Yuchen Pei 1,2, Lisheng Wang 1, Fenqiang Zhao 2, Tao Zhong 2, Lufan Liao 2, Dinggang Shen 2, Gang Li 2
PMCID: PMC7912521  NIHMSID: NIHMS1666981  PMID: 33644782

Abstract

Fetal Magnetic Resonance Imaging (MRI) is challenged by the fetal movements and maternal breathing. Although fast MRI sequences allow artifact free acquisition of individual 2D slices, motion commonly occurs in between slices acquisitions. Motion correction for each slice is thus very important for reconstruction of 3D fetal brain MRI, but is highly operator-dependent and time-consuming. Approaches based on convolutional neural networks (CNNs) have achieved encouraging performance on prediction of 3D motion parameters of arbitrarily oriented 2D slices, which, however, does not capitalize on important brain structural information. To address this problem, we propose a new multi-task learning framework to jointly learn the transformation parameters and tissue segmentation map of each slice, for providing brain anatomical information to guide the mapping from 2D slices to 3D volumetric space in a coarse to fine manner. In the coarse stage, the first network learns the features shared for both regression and segmentation tasks. In the refinement stage, to fully utilize the anatomical information, distance maps constructed based on the coarse segmentation are introduced to the second network. Finally, incorporation of the signed distance maps to guide the regression and segmentation together improves the performance in both tasks. Experimental results indicate that the proposed method achieves superior performance in reducing the motion prediction error and obtaining satisfactory tissue segmentation results simultaneously, compared with state-of-the-art methods.

Keywords: Fetal brain, Motion correction, Anatomical knowledge

1. Introduction

Reconstruction of 3D fetal brain images from multiple motion-corrupted stacks of 2D slices plays an important role for modeling and quantification of prenatal brain development [1,19]. However, high-quality volume reconstruction remains a challenging task due to motion commonly occurring between slice acquisitions. Particularly, fetuses in mid-gestation have relatively large space to stretc.h and rotate. Arbitrary fetal motion can invalidate slice alignment and manual intervention may be necessary. However, manual motion correction in each slice often becomes unfeasible in practice, due to the magnitude of image data involved. Although many methods such as slice-to-volume registration [3,12] are successfully applied to reconstruct fetal brain, they require a coarsely aligned initialization of slices to initialize reconstruction process. Therefore, good initial alignment of 2D slices is critical to reconstruct brain volumetric images.

Recently, there has been an increasing interest in applying deep learning techniques in medical image computing, inspired by the promising results that have been achieved in computer vision. In an effort to speed up slice-to-volume rigid registration and improve its capture range, Miao et al. [9,10] firstly proposed a registration algorithm using CNN regressors in X-ray images. In fetal MRI, deep-learning based methods [4,5,13] have been also used to improve the prediction of slice transformation parameters for motion correction. These approaches share similarity with [7] in computer vision, which relied upon image retrieval [14] that matches the testing image and retrieved image’s intensity information to predict the camera pose. While they are powerful in learning to predict brain position based on intensity information, the multi-layer CNNs only implicitly learn the contour and shape of the brain. Since the brain tissue maps have more explicit semantic information about the anatomical boundary, it can provide key compensatory information to intensity for establishing matching across slices, thus is critical to the robustness of motion correction methods in the fetal brain. The anatomical knowledge can be also applied to improve the segmentation performance in MRI, which has been proved to be effective in [17].

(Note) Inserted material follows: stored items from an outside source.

-- ==== Sys2Proof/Machine/Spaces.lean ====
section
/-!
DEFINITION. Tow spaces and the life of a tow as commands see it (R106, R114, R120–R122, R127, R128, R171): create, destroy,
submit, cancel, waits, and the end event.
-/

namespace Sys2Proof.Machine

/-- Bytes of one save slot (R121). -/
def saveSlot : Nat := 2052 * 1024

/-- Bytes of a space's save area (R121). -/
def Space.saveArea (sp : Space) : Nat := sp.saveSlots * saveSlot

/-- Two ranges overlap. -/
def overlaps (a n b m : Nat) : Bool := decide (a < b + m) && decide (b < a + n) && decide (0 < n) && decide (0 < m)

/-- The system space (R120): its allocations are the image's, it has no host region (R273), and nothing of the host changes it. Its
save slots and run-ahead distance are the most and the default (log 26). -/
def State.systemSpace (s : State) : Option Space :=
  s.image.map (fun i =>
    { maxClass := 0, hostEn := false, saveSlots := 16, runAhead := 0, syncTimeout := 0, basinBase := i.vendor.1,
      basinSize := i.vendor.2.1, stackBase := i.vendor.2.2.1, stackSize := i.vendor.2.2.2, ptRoot := 0, seed := 0, cq := 0, fq := 0,
      system := true })

/-- A tow space, the system space among them. -/
def State.spaceOf (s : State) (p : Nat) : Option Space := if p = 0 then s.systemSpace else s.space p

/-- The allocations of a new space are free and lie in the image's tow regions, clear of its system region (R121). -/
def State.allocOk (s : State) (sp : Space) : Bool :=
  let sys := match s.image with | some i => i.system | none => []
  let within (l : List (Nat × Nat)) (a n : Nat) : Bool := decide (n = 0) || l.any (fun r => decide (r.1 ≤ a) && decide (a + n ≤ r.1 + r.2))
  decide (sp.basinBase + sp.basinSize ≤ 2 ^ 34) && decide (sp.stackBase + sp.stackSize ≤ 2 ^ 37) &&
  (match s.image with
   | some i => within i.towBasin sp.basinBase sp.basinSize && within i.towStack sp.stackBase sp.stackSize
   | none => true) &&
  (match s.systemSpace with
   | some o => !overlaps sp.basinBase sp.basinSize o.basinBase o.basinSize && !overlaps sp.stackBase sp.stackSize o.stackBase o.stackSize
   | none => true) &&
  decide (sp.saveArea ≤ sp.basinSize) &&
  sys.all (fun r => !overlaps sp.basinBase sp.basinSize r.1 r.2) &&
  s.tows.spaces.all (fun p => match p.2 with
    | some o => !overlaps sp.basinBase sp.basinSize o.basinBase o.basinSize && !overlaps sp.stackBase sp.stackSize o.stackBase o.stackSize
    | none => true)

/-- Fields of SPACE_CREATE within their ranges (R120, R289). -/
def Space.rangeOk (sp : Space) (space : Nat) : Bool :=
  decide (1 ≤ space ∧ space ≤ 63) && decide (sp.maxClass ≤ 2) && decide (1 ≤ sp.saveSlots ∧ sp.saveSlots ≤ 16) &&
  decide (sp.runAhead ≤ 63) && decide (sp.cq < 4096) && decide (sp.fq < 4096) && decide (sp.basinBase % 4096 = 0) &&
  decide (sp.basinSize % 4096 = 0) && decide (sp.stackBase % 4096 = 0)

/-- The counter groups bound to a space are zeroed (R353). -/
def State.zeroBound (s : State) (space : Nat) : State :=
  (List.range 8).foldl (fun s k =>
    if s.bit (F.CNT_BIND.EN k) && decide (s.fget (F.CNT_BIND.SPACE k) = space) then
      { s with counters := s.counters.filter (fun c => decide (c.1 / 16 ≠ 24 + k)) }
    else s) s

/-- SPACE_CREATE (R121): the space with its allocations, its sync counters 0. -/
def execSpaceCreate (src : Src) (space maxClass : Nat) (hostEn : Bool) (saveSlots runAhead cq fq syncTimeout ptRoot seed
    basinBase basinSize stackBase stackSize : Nat) (s : State) : Out :=
  .next (s.handle 0x40 src (fun s =>
    let sp : Space := { maxClass := maxClass, hostEn := hostEn, saveSlots := saveSlots, runAhead := runAhead,
                        syncTimeout := syncTimeout, basinBase := basinBase, basinSize := basinSize, stackBase := stackBase,
                        stackSize := stackSize, ptRoot := ptRoot, seed := seed, cq := cq, fq := fq }
    if !sp.rangeOk space then s.refuse 0x40 src .range
    else if (s.space space).isSome then s.refuse 0x40 src .state
    else if !s.allocOk sp then s.refuse 0x40 src .resource
    else
      let s := { s with tows := { s.tows with spaces := spSet none s.tows.spaces space (some sp) } }
      (s.zeroBound space).complete 0x40 src .done))

/-! ## The end of a tow (R127, R128) -/

/-- Feeds that hold their place outside the queue join it as far as its 64 entries go (R163). -/
def State.fillQueue (s : State) : State :=
  let room := 64 - s.auction.feeds.length
  { s with auction := { s.auction with feeds := s.auction.feeds ++ s.auction.outside.take room, outside := s.auction.outside.drop room } }

/-- The queued feeds that satisfy a test are removed, and running solves of such feeds are abandoned and write nothing (R171). -/
def State.dropFeeds (s : State) (mine : Feed → Bool) : State :=
  let gone := s.auction.solves.filter (fun p => match p.2 with | some v => mine v.feed | none => false)
  let s := gone.foldl (fun s p => s.fset F.AUC_STATUS.BUSY (s.fget F.AUC_STATUS.BUSY &&& (31 ^^^ 2 ^ p.1))) s
  let lost := gone.length + (s.auction.orphans.filter (fun v => mine v.feed)).length
  let s := if lost = 0 then s else s.count 8 10 lost
  ({ s with auction := { s.auction with
      feeds := s.auction.feeds.filter (fun f => !mine f)
      outside := s.auction.outside.filter (fun f => !mine f)
      orphans := s.auction.orphans.filter (fun v => !mine v.feed)
      solves := s.auction.solves.filter (fun p => match p.2 with | some v => !mine v.feed | none => true) } }).fillQueue

/-- A feed of this tow. -/
def Tow.owns (t : Tow) (f : Feed) : Bool := decide (f.space = t.space ∧ f.tag = t.tag)

/-- A tow is cancelled (R127): at its next barge boundary, or at once if none of its barges runs. -/
def State.cancelTow (s : State) (t : Tow) : State :=
  let s := s.dropFeeds t.owns
  if t.phase.isEnded then s
  else if t.phase.isRunning && t.inBarge then s.modTow t.space t.tag (fun t => { t with cancelled := true })
  else s.endTow t 1

/-- The payload of a tow end event from offset 24 (R290). -/
def Tow.endPayload (t : Tow) (reason : Nat) : List Byte :=
  le 8 t.tag ++ le 1 t.space ++ le 1 reason ++ le 1 ((if t.escalated then 1 else 0) + (if t.rangeShort then 2 else 0)) ++ le 1 0 ++
  le 4 t.preempted ++ le 4 t.barges

/-- A tow end event takes the cell reserved for it (R287). -/
def State.pushEnd (s : State) (t : Tow) (reason : Nat) : State :=
  let it := s.eventItem 0x20 3 4 (t.endPayload reason)
  let s := s.modQueue t.endQueue (fun q => { q with reserved := q.reserved - 1 })
  let d := s.queue t.endQueue
  if d.en && d.dir && !d.broken then (s.modQueue t.endQueue (fun d => d.link it)).count 11 0 else s

/-- The destruction of a space whose tows have all ended completes (R121). -/
def State.settleSpace (s : State) (space : Nat) : State :=
  match s.space space with
  | some sp =>
    (match sp.destroying with
     | some src =>
       if s.tows.tows.any (fun t => decide (t.space = space)) then s
       else
         let s := s.uncache space true 0 12
         let s := { s with tows := { s.tows with spaces := spSet none s.tows.spaces space none,
                                                 past := s.tows.past.filter (fun p => decide (p.1 ≠ space)) } }
         s.complete 0x41 src .done
     | none => s)
  | none => s

/-- The end of a tow with this reason (R128): its event, its counts, the commands that wait for it. The feeds of a tow that is cancelled
or that a rung change ends go with it; a solve whose matrix a completed barge has handed over goes on (R112, R171). -/
def State.finishTow (s : State) (t : Tow) (reason : Nat) : State :=
  let s := if reason = 1 ∨ reason = 7 then s.dropFeeds t.owns else s
  let s := s.pushEnd t reason
  let s := (s.count 7 (if reason = 0 then 1 else 2)).countSpace t.space 1
  let s := { s with tows := { s.tows with
              tows := s.tows.tows.filter (fun x => !decide (x.space = t.space ∧ x.tag = t.tag))
              past := s.tows.past ++ [(t.space, t.tag)] } }
  let s := t.cancel.foldl (fun s src => s.complete 0x43 src .done) s
  s.settleSpace t.space

/-- TOW_END (R128): a tow that has ended queues its end event. -/
def execTowEnd (space tag : Nat) (s : State) : Out :=
  ifOk (Instr.wf (.towEnd space tag))
    (match s.tow space tag with
     | some t => (match t.phase with | .ended r => s.finishTow t r | _ => s)
     | none => s)

/-- SPACE_DESTROY (R121): every tow of the space is cancelled; it completes when they have all ended. -/
def execSpaceDestroy (src : Src) (space : Nat) (s : State) : Out :=
  .next (s.handle 0x41 src (fun s =>
    if !decide (1 ≤ space ∧ space ≤ 63) then s.refuse 0x41 src .range
    else match s.space space with
      | none => s.refuse 0x41 src .unknown
      | some sp =>
        if sp.destroying.isSome then s.refuse 0x41 src .inProgress
        else
          let s := (s.modSpace space (fun sp => { sp with destroying := some src })).dropFeeds (fun f => decide (f.space = space))
          let s := (s.tows.tows.filter (fun t => decide (t.space = space))).foldl (fun s t => s.cancelTow t) s
          s.settleSpace space))

/-! ## Submit and cancel (R122, R127, R287) -/

/-- The queue in which an end event's cell was reserved when the command was taken. -/
def State.endReserved (s : State) (src : Src) : Option Nat := (s.link.endResv.find? (fun p => decide (p.1 = src))).map (·.2)

/-- The reservation for an end event passes from the command to its tow. -/
def State.keepEnd (s : State) (src : Src) : State :=
  { s with link := { s.link with endResv := s.link.endResv.filter (fun p => decide (p.1 ≠ src)) } }

/-- Why a TOW_SUBMIT is refused (R122, R289). -/
def State.submitRefusal (s : State) (space cls count tag : Nat) : Option Reason :=
  match s.space space with
  | none => some .unknown
  | some sp =>
    let live := s.tows.tows.filter (fun t => decide (t.space = space))
    if count = 0 ∨ 2 < cls then some .range
    else if cls < sp.maxClass then some .class
    else if 256 ≤ (live.filter (fun t => !t.phase.isEnded)).length ∨
        1024 ≤ (s.tows.tows.filter (fun t => !t.phase.isEnded)).length then some .resource
    else if sp.destroying.isSome || live.any (fun t => decide (t.tag = tag)) then some .state
    else none

/-- TOW_SUBMIT (R106, R122): a tow of a class joins the queue of its class; its end event's cell stays reserved (R287). -/
def execTowSubmit (src : Src) (space cls count tag addr : Nat) (s : State) : Out :=
  .next (s.handle 0x42 src (fun s =>
    match s.submitRefusal space cls count tag with
    | some r => s.refuse 0x42 src r
    | none =>
      let q := match s.space space with | some sp => sp.cq | none => 0
      let s := if (s.endReserved src).isSome then s.keepEnd src
        else s.modQueue q (fun d => { d with reserved := d.reserved + 1 })
      let t : Tow := { space := space, tag := tag, cls := cls, addr := addr, count := count, order := s.tows.submitted, endQueue := q }
      let s := { s with tows := { s.tows with tows := s.tows.tows ++ [t], submitted := s.tows.submitted + 1,
                                              past := s.tows.past.filter (fun p => decide (p ≠ (space, tag))) } }
      s.complete 0x42 src .done))

/-- TOW_CANCEL (R127): completes when the tow has ended; a tow that ended first is reported ALREADY. -/
def execTowCancel (src : Src) (space tag : Nat) (s : State) : Out :=
  .next (s.handle 0x43 src (fun s =>
    match s.space space with
    | none => s.refuse 0x43 src .unknown
    | some _ =>
      match s.tow space tag with
      | some t =>
        if t.phase.isEnded then s.complete 0x43 src .already
        else s.cancelTow t |>.modTow space tag (fun t => { t with cancel := t.cancel ++ [src] })
      | none => if s.tows.past.contains (space, tag) then s.complete 0x43 src .already else s.refuse 0x43 src .unknown))

/-! ## Sync counters (R114) -/

/-- A sync counter of a space. -/
def State.sync (s : State) (space c : Nat) : Nat := match s.space space with | some sp => spGet 0 sp.counters c | none => 0

/-- Change a sync counter, 32 bits. -/
def State.setSync (s : State) (space c v : Nat) : State :=
  s.modSpace space (fun sp => { sp with counters := spSet 0 sp.counters c (v % 2 ^ 32) })

/-- WAIT_MET (R122): the WAIT completes and the tow is ready ahead of the tows of its class not yet started; where it was the last
barge the tow has ended, once its host writes have drained (R126). -/
def execWaitMet (space tag : Nat) (s : State) : Out :=
  ifOk (Instr.wf (.waitMet space tag))
    (match s.tow space tag with
     | some t =>
       (match t.phase with
        | .waiting c v _ =>
          if v ≤ s.sync space c then
            let s := (s.count 7 9).countSpace space 2
            s.modTow space tag (fun t =>
              { t with phase := if t.next + 1 = t.count ∧ !t.drains then .ended 0 else .ready, resumed := true, next := t.next + 1,
                       barges := t.barges + 1 })
          else s
        | _ => s)
     | none => s)

/-- The unmet WAIT of a tow, waiting or stopped by a write fault (R114, R268). -/
def Tow.waits (t : Tow) : Option (Nat × Nat × Nat) := match t.phase with | .stopped => t.unmet | p => p.wait

/-- SYNC_TIMEOUT (R114): a WAIT still unmet SYNC_TIMEOUT ms after it began ends its tow. -/
def execSyncTimeout (space tag : Nat) (s : State) : Out :=
  ifOk (Instr.wf (.syncTimeout space tag))
    (match s.tow space tag, s.space space with
     | some t, some sp =>
       (match t.waits with
        | some (c, v, since) =>
          if 0 < sp.syncTimeout ∧ sp.syncTimeout * 1000000 ≤ s.t3ns - since ∧ s.sync space c < v then (s.endTow t 6).count 7 8 else s
        | none => s)
     | _, _ => s)

end Sys2Proof.Machine
end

Therefore, in this paper, for the first time, we present a multi-task learning framework to jointly predict the position and tissue segmentation map of each 2D slice in fetal MRI stacks. Instead of treating these two tasks as independent problems, we optimize the network by simultaneously features shared within regression and segmentation tasks. We show that brain motion correction can be improved by utilizing the association between two tasks. Moreover, the complementary anatomical information from the tissue maps is incorporated in refinement segmentation network to improve the regression and segmentation results. We quantitatively evaluate the regression and segmentation performance using simulated 2D slice data extracted from reconstructed 3D fetal brain MRI. The comparison with other CNN-based 3D motion correction methods indicates that our method is effective in reducing the motion prediction error and obtaining superior tissue segmentation results simultaneously.

2. Method

As illustrated in Fig. 1, our framework is composed of a coarse regression and segmentation network and a multi-stream refinement network. In coarse stage, a multi-output network is designed to predict the transformation parameters and segmentation results jointly. In the refinement stage, signed distance maps of tissue boundaries are introduced to provide additional anatomical contour information. Multi-stream inputs are convoluted by the same encoder structure and shared representation module is added to fuse multiple high-level features to refine predictions and segmentations.

Fig. 1.

Fig. 1.

An illustration of our framework. (a) Coarse regression and segmentation network. (b) Refinement network that uses multi-stream to extract anatomy features and shared representation module to combine multi-source features to make accurate prediction and segmentation.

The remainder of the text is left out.